* TRY IT *
Match on the string "that" in the entries below and return every matching line.

* DATA RECORDS *
-- ==== Sys2Proof/Machine/Coupling.lean ====
section
/-! DEFINITION. Coupling and setpoint composition (Chapter 5): base speed, references and track error, correction, limits, the blend
position, and publication. -/

namespace Sys2Proof.Machine

/-- The base speed of a member (05 R78). -/
def baseSpeed (v trim : Int) : Int := v + roundHalfAway (v * trim) 1000000

/-- x as a signed 64-bit reference distance; the value of a sum outside that range is free (05 Section 5.1, R81; log 16). -/
def fitReference (x : Int) : Int :=
  if -(2 ^ 63) ≤ x ∧ x < 2 ^ 63 then x else (Config.openReference x).toInt

/-- A reference advanced by the previous base speed over the cycle's time (05 R81). -/
def advanceReference (k t : Nat) (r : Roller) : Roller :=
  { r with coup := { r.coup with reference := r.coup.reference.map fun x => fitReference (x + r.coup.prevBase * (k * t : Nat)) } }

/-- The track error of a member that holds a reference (05 R82). -/
def trackError (r : Roller) : Option Int := r.coup.reference.map fun x => x - r.chan.distance

/-- The error is beyond the slip limit (05 R82). -/
def beyondSlip (slip : Nat) (e : Option Int) : Bool :=
  match e with
  | some x => decide (slip * 1000000 < x.natAbs)
  | none => false

/-- The correction of a member in TRACK from its error, at blend position b of N_t (05 R84). -/
def correction (x : GroupsEntry) (b : Nat) (e : Int) : Int :=
  roundHalfAway (clampAbs (roundHalfAway (x.kp * e) 1000000000) x.corrMax * b) x.trackBlend

/-- The rate a member's setpoint may change at: d_stop while the group is STOPPING, a_max in every other state (05 R89). -/
def memberRate (cfg : RollersEntry) (st : GroupState) : Nat :=
  match st with
  | .stopping => cfg.dStop
  | _ => cfg.aMax

/-- The setpoint of a RELEASED member from its sum: clamped to vmax, then limited against the previous setpoint (05 R88, R89). -/
def limitSetpoint (vmax step : Nat) (prev sum : Int) : Int := clampAround (clampAbs sum vmax) prev step

/-- The blend position and direction after the composition (05 R85). The Bool says that tracking ends. -/
def moveBlend (nt k : Nat) (x : Group) : Group × Bool :=
  match x.dir with
  | .inward =>
    let b := min (x.blendPos + k) nt
    ({ x with blendPos := b, dir := if b = nt then .steady else .inward }, false)
  | .outward =>
    let b := x.blendPos - k
    ({ x with blendPos := b }, decide (b = 0))
  | _ => (x, false)

/-- Tracking ends: references discarded, no direction, the group returns to FOLLOW with v_g and r kept (05 R85). -/
def endTrack (g : Fin 4) (s : State) : State := (discardTrack g s).onGroup g fun x => { x with state := .follow }

/-- The blend position of a group moved, and tracking ended where it reaches 0 in OUT (05 R85). -/
def moveTrackBlend (g : Fin 4) (k : Nat) (s : State) : State :=
  let m := moveBlend (s.tables.active.groups.get g).trackBlend k (s.groups.get g)
  let s1 := s.onGroup g fun _ => m.1
  if m.2 then endTrack g s1 else s1

/-- What one composition forms for one member: base speed, sum before the clamp, error, setpoint. -/
structure Composed where
  base : Int
  sum : Int
  error : Option Int
  setpoint : Int
deriving DecidableEq, Repr

/-- The composition of one member (05 R78, R82, R84, R88, R89, R91). corrects says that the group is in TRACK and holds its track;
st is the group's state at this point; the roller's reference is already advanced. -/
def composeMember (t : Tables) (g i : Fin 4) (k : Nat) (x : Group) (corrects : Bool) (err : Option Int) (r : Roller) : Composed :=
  let cfg := t.rollers.get i
  let base := baseSpeed x.speed cfg.trim
  let corr := if corrects then (match err with
    | some e => correction (t.groups.get g) x.blendPos e
    | none => 0) else 0
  let sum := base + corr
  let step := rateStep (memberRate cfg x.state) k t.cell.cycleUs
  { base := base, sum := sum, error := err,
    setpoint := if isReleased r then limitSetpoint cfg.vmax step r.coup.prevSet sum else 0 }

/-- The vmax clamp changes a RELEASED member's sum (05 R88). -/
def clampActs (cfg : RollersEntry) (c : Composed) (r : Roller) : Bool := isReleased r && decide (clampAbs c.sum cfg.vmax ≠ c.sum)

/-- What a member keeps of its composition (05 R79). -/
def keepComposed (c : Composed) (r : Roller) : Roller :=
  { r with coup := { r.coup with prevBase := c.base, composed := r.chan.distance, error := c.error } }

/-- Step 2 of a composition: the references of a group in TRACK advanced (05 R81). -/
def advanceRefs (g : Fin 4) (k : Nat) (s : State) : State :=
  if (s.groups.get g).state = .track then s.onMembers g (advanceReference k (periodOf s)) else s

/-- Step 3: the track errors of the members of a group in TRACK, none for every other roller (05 R82). -/
def trackErrors (g : Fin 4) (s : State) : Quad (Option Int) :=
  Quad.of fun i =>
    if decide ((s.groups.get g).state = .track) && isMember s.tables.active g i then trackError (s.rollers.get i) else none

/-- An error exceeds the group's slip limit: the track is lost (05 R82). -/
def trackIsLost (g : Fin 4) (errs : Quad (Option Int)) (s : State) : Bool :=
  four.any fun i => beyondSlip (s.tables.active.groups.get g).slipLimit (errs.get i)

/-- The track lost: TRACK_LOST set, the group in STOPPING with cause TRACK_LOST (05 R82). -/
def loseTrack (g : Fin 4) (s : State) : State :=
  (enterStopping .trackLost g s).onGroup g fun x => { x with flags := { x.flags with trackLost := true } }

/-- Steps 1 and 4 to 7: what is formed for each roller as a member of the group (05 R78, R84, R88, R89, R91). A group corrects while it is
in TRACK. -/
def composedAll (g : Fin 4) (k : Nat) (errs : Quad (Option Int)) (s : State) : Quad Composed :=
  Quad.of fun i =>
    composeMember s.tables.active g i k (s.groups.get g) (decide ((s.groups.get g).state = .track)) (errs.get i) (s.rollers.get i)

/-- SET_SAT set when the clamp changes a member's sum (05 R88). -/
def markClamp (g : Fin 4) (comps : Quad Composed) (s : State) : State :=
  if four.any fun i => isMember s.tables.active g i && clampActs (s.tables.active.rollers.get i) (comps.get i) (s.rollers.get i) then
    s.onGroup g fun x => { x with flags := { x.flags with setSat := true } }
  else s

/-- Step 10: what each member keeps (05 R79). -/
def keepAll (g : Fin 4) (comps : Quad Composed) (s : State) : State :=
  { s with rollers := s.rollers.mapIdx fun i r => if isMember s.tables.active g i then keepComposed (comps.get i) r else r }

/-- Step 9: the blend position of a group in TRACK moved (05 R85). -/
def blendStep (g : Fin 4) (k : Nat) (s : State) : State :=
  if (s.groups.get g).state = .track then moveTrackBlend g k s else s

/-- Steps 2 and 3 with their outcome: references advanced, and the track lost where an error exceeds the slip limit (05 R81, R82). -/
def checkTrack (g : Fin 4) (k : Nat) (s : State) : State :=
  let s1 := advanceRefs g k s
  if trackIsLost g (trackErrors g s1) s1 then loseTrack g s1 else s1

/-- The composition of one group (05 Section 5.2), which gives the state and the setpoints of its members beside the others' so far. -/
def composeGroup (g : Fin 4) (k : Nat) (sp : State × Quad Int) : State × Quad Int :=
  let errs := trackErrors g (advanceRefs g k sp.1)
  let s2 := checkTrack g k sp.1
  let comps := composedAll g k errs s2
  (blendStep g k (keepAll g comps (markClamp g comps s2)),
    Quad.of fun i => if isMember s2.tables.active g i then (comps.get i).setpoint else sp.2.get i)

/-- The set of this cycle: the control word of each roller's stage as it stands, and its setpoint (05 R92, R93, 06 R96). -/
def setOf (s : State) (outs : Quad Int) : SetpointSet :=
  Quad.of fun i =>
    let c := controlOf (s.rollers.get i).seq
    { enable := c.1, release := c.2, setpoint := outs.get i }

/-- The Publication (05 R93): the set becomes the current set whole (02 R28), prev_i becomes the roller's setpoint, the published stages
of the members are recorded (07 R113), and a held apply is tested against the new prev_i (06 R104). -/
def publish (outs : Quad Int) (s : State) : State :=
  let s1 := s.onSlot fun x => { x with current := setOf s outs }
  { s1 with rollers := s1.rollers.mapIdx fun i r =>
      testApply (bandOf s) { r with coup := { r.coup with prevSet := outs.get i },
                                    published := r.seq.stage } }

/-- GROUP:TRACK from FOLLOW: every member's reference present at its composed distance, b = 0, direction IN (05 R80). -/
def beginTrack (g : Fin 4) (s : State) : State :=
  (s.onMembers g fun r => { r with coup := { r.coup with reference := some r.coup.composed } }).onGroup g fun x =>
    { x with state := .track, blendPos := 0, dir := .inward }

/-- A change of N_t at an application (05 R87). -/
def adjustBlend (nt : Nat) (x : Group) : Group :=
  match x.dir with
  | .inward =>
    let b := min x.blendPos nt
    { x with blendPos := b, dir := if b = nt then .steady else .inward }
  | .steady => { x with blendPos := nt }
  | .outward => { x with blendPos := min x.blendPos nt }
  | .none => x

end Sys2Proof.Machine
end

* OUTPUT FOR THIS TASK *
/-- x as a signed 64-bit reference distance; the value of a sum outside that range is free (05 Section 5.1, R81; log 16). -/
/-- The track error of a member that holds a reference (05 R82). -/
/-- The blend position and direction after the composition (05 R85). The Bool says that tracking ends. -/
/-- The composition of one member (05 R78, R82, R84, R88, R89, R91). corrects says that the group is in TRACK and holds its track;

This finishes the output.